Argentine & Chili suite

Je poursuis mon récit sur l’Argentine et le Chili.

Le temps passé dans les bus est énorme en Amérique du Sud. Ces deux pays sont tout en longueur. L’Argentine s’étire sur plus de 3700 km et le Chili sur 4300 km. Autant vous dire qu’on en a mangé de la route. Mais ça tombe bien on aime ça. Dans chaque gare routière, il y a un nombre infini de compagnies de bus. Franchement elles semblent toutes assez correctes. Après, ce qui change, c’est le choix des sièges. Comme on a bien étudié la question et qu’on sent que ça vous intéresse pour votre prochain voyage en Amérique du sud, on est sympa on vous explique :

Le siège classique comme dans tout bus. Inclinaison à 130° et 45 sièges par bus. Le semi cama : 4 sièges par rangée et inclinaison à 140°; 41 sièges par bus et repose pieds. Le cama : 3 sièges par rangée et inclinaison à 150° ; 25 sièges par bus. Et le luxe : rideau entre chaque siège, repose pied, couverture. Le cama premium : alors là c’est le top du top. Inclinaison à 180° et kit de nuit (boules quiès offertes, si si, couverture ET oreiller). Bon celui-là on ne l’a pas testé, faut pas abuser non plus, on est des backpackers ou quoi. Les tarifs sont assez élevés, surtout en Argentine. Alors souvent pour nous ce fut semi cama. Les trajets en bus font vraiment partie intégrante de ce tour du monde vu le nombre d’heures passées dedans. Alors que fait on dans un bus : Des rencontres très sympa ; On dort, peu, mal mais on dort quand même; On contemple tranquillement le paysage qui défile; On lit et ça c’est drôlement chouette; On repense à tout ce qu’on a déjà vécu et c’est parfois étourdissant ; On imagine tout ce qu’il nous reste à vivre et c’est excitant; On se dit avec Coline que c’est un sacré avantage de ne pas être grandes, car on a beaucoup plus de place qu’Eric. Et bim dans les dents à tous les grands; On pense aux gens qu’on aime, donc vous qui nous lisez actuellement; On réfléchit à ce qu’on fera en rentrant en France. On rêve comme les enfants : quel métier on fera (oui je sais il est temps que je me pose la question à 51 ans;-) ) ; ce qu’on voudra changer dans notre vie, notre regard sur le monde un peu différent, etc. Et puis il y a aussi ces échanges improbables que l’on a tous les trois. Lorsque par exemple, Coline nous pose des questions existentielles qui nous prennent parfois de court, mais qui font aussi partie intégrante du voyage et de ses risques.
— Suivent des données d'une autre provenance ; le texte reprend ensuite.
/-- The fill is over: its flags clear. -/
def State.fillEnd (s : State) (n : Mcn) : State :=
  let b := mcB n
  ((s.modAtl n fun a => { a with fill := none, dueAt := none }).setF b R.MC_ATL_STAT.fill_busy 0).setF b R.MC_ATL_STAT.critical 0

/-- A sheet is read for a fill or a copy and checked by test 1 of R204 (R201, R216): each corrected error counts; and whether it
passes. -/
def State.readSheet (s : State) (ecc : Ecc) (k : Nat) : State × Bool :=
  let mine := ecc.filter fun e => e.1.val == k
  let s := s.each (mine.filter fun e => !e.2) fun _ s => s.eccCorrected k
  (s, s.sheetCrcOk k && !mine.any (·.2))

/-- The sheets of a fill, one after the other; the first that fails ends it (R216). -/
def readSheets (ecc : Ecc) : List Nat → State → State × Option Nat
  | [], s => (s, none)
  | k :: ks, s =>
    let (s, ok) := s.readSheet ecc k
    if ok then readSheets ecc ks s else (s, some k)

/-- The due boundary of a fill has come before it is complete (R215): a miss, once, and the rest is critical traffic. -/
def State.sheetMiss (s : State) (n : Mcn) : State :=
  let b := mcB n
  let a : Pager := (s.mc[n]).atl
  if a.fill.isSome ∧ a.dueAt.isSome ∧ !s.fb b R.MC_ATL_STAT.critical then
    ((s.inc b R.MC_ATL_CNT.miss_count).setF b R.MC_ATL_STAT.critical 1).raise (evMc n 15)
  else s

/-- A fill completes (R213 to R216), with the ECC errors that its reads met. After its due boundary it is a miss, and the next
sample boundary takes that one's place. (DEDUCED, log 41) -/
def State.fillComplete (s : State) (n : Mcn) (ecc : Ecc) : State :=
  match (s.mc[n]).atl.fill with
  | none => s
  | some f =>
    let b := mcB n
    let s := s.sheetMiss n
    let late := s.fb b R.MC_ATL_STAT.critical
    let (s, bad) := readSheets ecc f.cells.sheets s
    let s := s.fillEnd n
    match bad with
    | some k => s.sheetFail n k
    | none =>
      let base := s.act n
      let changed := allG.filter fun g => s.bankOf base f.cells g != ((s.mc[n]).banks[g])[if s.idle n g = 0 then (1 : Fin 2) else 0]
      if changed = [] then s.showAct n f
      else
        let s := s.each changed fun g s =>
          (s.setBank n g (s.idle n g) (s.bankOf base f.cells g)).bankBit n R.MC_LOOP_BANK.pending g true
        let f := if late then { f with due := s.now } else f
        (s.modAtl n fun a => { a with held := some f, dueAt := none }).setF b R.MC_ATL_STAT.held 1

/-! ## Set swaps (R185, R218) -/

/-- A pager fill or a held pager bank is discarded. -/
def State.atlDiscard (s : State) (n : Mcn) : State :=
  let a : Pager := (s.mc[n]).atl
  if a.fill.isSome ∨ a.held.isSome then
    let s := s.fillEnd n
    let s := (s.modAtl n fun a => { a with held := none, dueAt := none }).setF (mcB n) R.MC_ATL_STAT.held 0
    (s.setF (mcB n) R.MC_LOOP_BANK.pending 0).inc (mcB n) R.MC_ATL_CNT.refused
  else s

/-- The fill of a set swap (R185, R218): the incoming set with its own index at the present point, with fresh bins, which wait
for the swap. A sheet that fails ends it: the answer is then none. (DEDUCED, log 41) -/
def State.swapFill (s : State) (n : Mcn) (base : Nat) (ecc : Ecc) : State × Bool :=
  let s := s.atlDiscard n
  let active := (s.cl[mcCl n]).st.active
  let take (s : State) (f : Fill) (bins : Option (Nat × Nat × Nat × Nat)) (ed : Nat) (bank : Fin 4 → Bank) : State × Bool :=
    let s := s.each allG fun g s => s.setBank n g (s.idle n g) (bank g)
    let s := s.setF (mcB n) R.MC_LOOP_BANK.pending 15
    (s.modAtl n fun a => { a with swap := some f, swapBins := bins, swapEdges := ed }, true)
  if s.f base R.MC_ATL_CFG.en = 1 then
    let x : Int := if active ∧ !s.conv n then ((s.mc[n]).dat.speedAt s.now16).natAbs else 0
    let l := if active then s.atlLoad n else 0
    let (f, _, ed) := s.evaluate base x l (s.atlTemp n base) none 0
    match readSheets ecc f.cells.sheets s with
    | (s, some k) => (s.sheetFail n k, false)
    | (s, none) => take s f (some (f.sBin, f.lBin, f.qs, f.ql)) ed (s.bankOf base f.cells)
  else take s ⟨[(64, none)], 0, 0, 0, 0, 0, none⟩ none 0 fun _ => []

/-- The banks of a rejected set swap are released (R185). -/
def State.swapRelease (s : State) (n : Mcn) : State :=
  if (s.mc[n]).atl.swap.isSome then
    (s.modAtl n fun a => { a with swap := none }).setF (mcB n) R.MC_LOOP_BANK.pending 0
  else s

/-- All four groups change banks with the set (R28, R185). -/
def State.swapBanks (s : State) (n : Mcn) : State :=
  match (s.mc[n]).atl.swap with
  | some f =>
    let s := s.each allG fun g s => s.bankFlip n g
    (s.showAct n f).modAtl n fun a => { a with swap := none, bins := a.swapBins, edges := a.swapEdges }
  | none => s

/-- The pager at an entry to ARMED: the first evaluation has no derivative (R212). -/
def State.atlArm (s : State) (n : Mcn) : State := s.modAtl n fun a => { a with prev := none }

/-! ## Row groups (R217) -/

/-- The word at an address of the flash, least significant byte first. (DESIGN CHOICE, log 3) -/
def flashByte (m : List Host.Cell) (a : Nat) : Nat :=
  match m.find? (fun c => c.1 == a) with
  | some c => c.2.toNat
  | none => 255
def State.flashWord (s : State) (a : Nat) : Word :=
  BitVec.ofNat 32 (flashByte s.flash a + 256 * flashByte s.flash (a + 1) + 65536 * flashByte s.flash (a + 2)
    + 16777216 * flashByte s.flash (a + 3))

/-- A copied sheet is checked by test 1; one of the running image is reloaded from the flash and checked again.
(DEDUCED, log 41) -/
def State.rowSheet (s : State) (ecc : Ecc) (k : Nat) : State :=
  let st := s.sheetSt k
  if st = 1 ∨ st = 2 then
    let (s, ok) := s.readSheet ecc k
    if ok then s.setSheet k 1
    else
      match s.imgSheets.find? (fun p => p.1 == k) with
      | some (_, a) =>
        let s := s.each (List.range 256) fun i s => s.setWord (sheetAddr k + i) (s.flashWord (a + 4 * i))
        s.setSheet k (if s.sheetCrcOk k then 1 else 2)
      | none => s.setSheet k 2
  else s

/-- The spare row groups that wait (R201): neither in service nor retired. -/
def State.rowSpares (s : State) : List Nat :=
  ((List.range 16).map (· + 512)).filter fun u => !s.rowMap.any (fun p => p.2 == u) && !s.rowDead.contains u

/-- A spare takes the place of a row group; the one that it replaces, if it was a spare itself, is retired.
(DEDUCED, log 49) -/
def State.rowTake (s : State) (g u : Nat) : State :=
  let dead := match s.rowMap.find? (fun p => p.1 == g) with
    | some p => p.2 :: s.rowDead
    | none => s.rowDead
  { s with rowMap := (s.rowMap.filter fun p => p.1 != g) ++ [(g, u)], rowDead := dead }

/-- The steward substitutes the lowest spare for a flagged row group. -/
def State.rowSub (s : State) (g : Nat) (ecc : Ecc) : State :=
  if s.rowFlags.contains g then
    let s : State := { s with rowFlags := s.rowFlags.filter (· != g) }
    match s.rowSpares with
    | [] => s
    | u :: rest =>
      let s := s.rowTake g u
      let s := (s.setF pk R.ATL_STAT.rg_spares rest.length).inc pk R.ATL_CNT.rg_remap
      let s := s.substituted.raise 37
      let s := if rest.isEmpty then s.poolEmpty 10 else s
      s.each (List.range 8) fun i s => s.rowSheet ecc (8 * g + i)
  else s

end Sys2Proof.Machine
end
Genre :Et si on meurt tous les trois comment les gens en France vont le savoir ? Et comment on rapatrie des corps ? Et si vous mourez et que moi je reste en vie, qui va s’occuper de moi ? Alors là bien sûr, il faut tout de suite enclencher le quatrième degré et s’amuser dans les réponses sinon ça devient vite glauque. Finalement Coline a raison de poser toutes ces questions, car cela nous permet de parler de beaucoup de choses. Et au bout du compte c’est toujours rassurant de se dire qu’on est bien vivant tous les trois.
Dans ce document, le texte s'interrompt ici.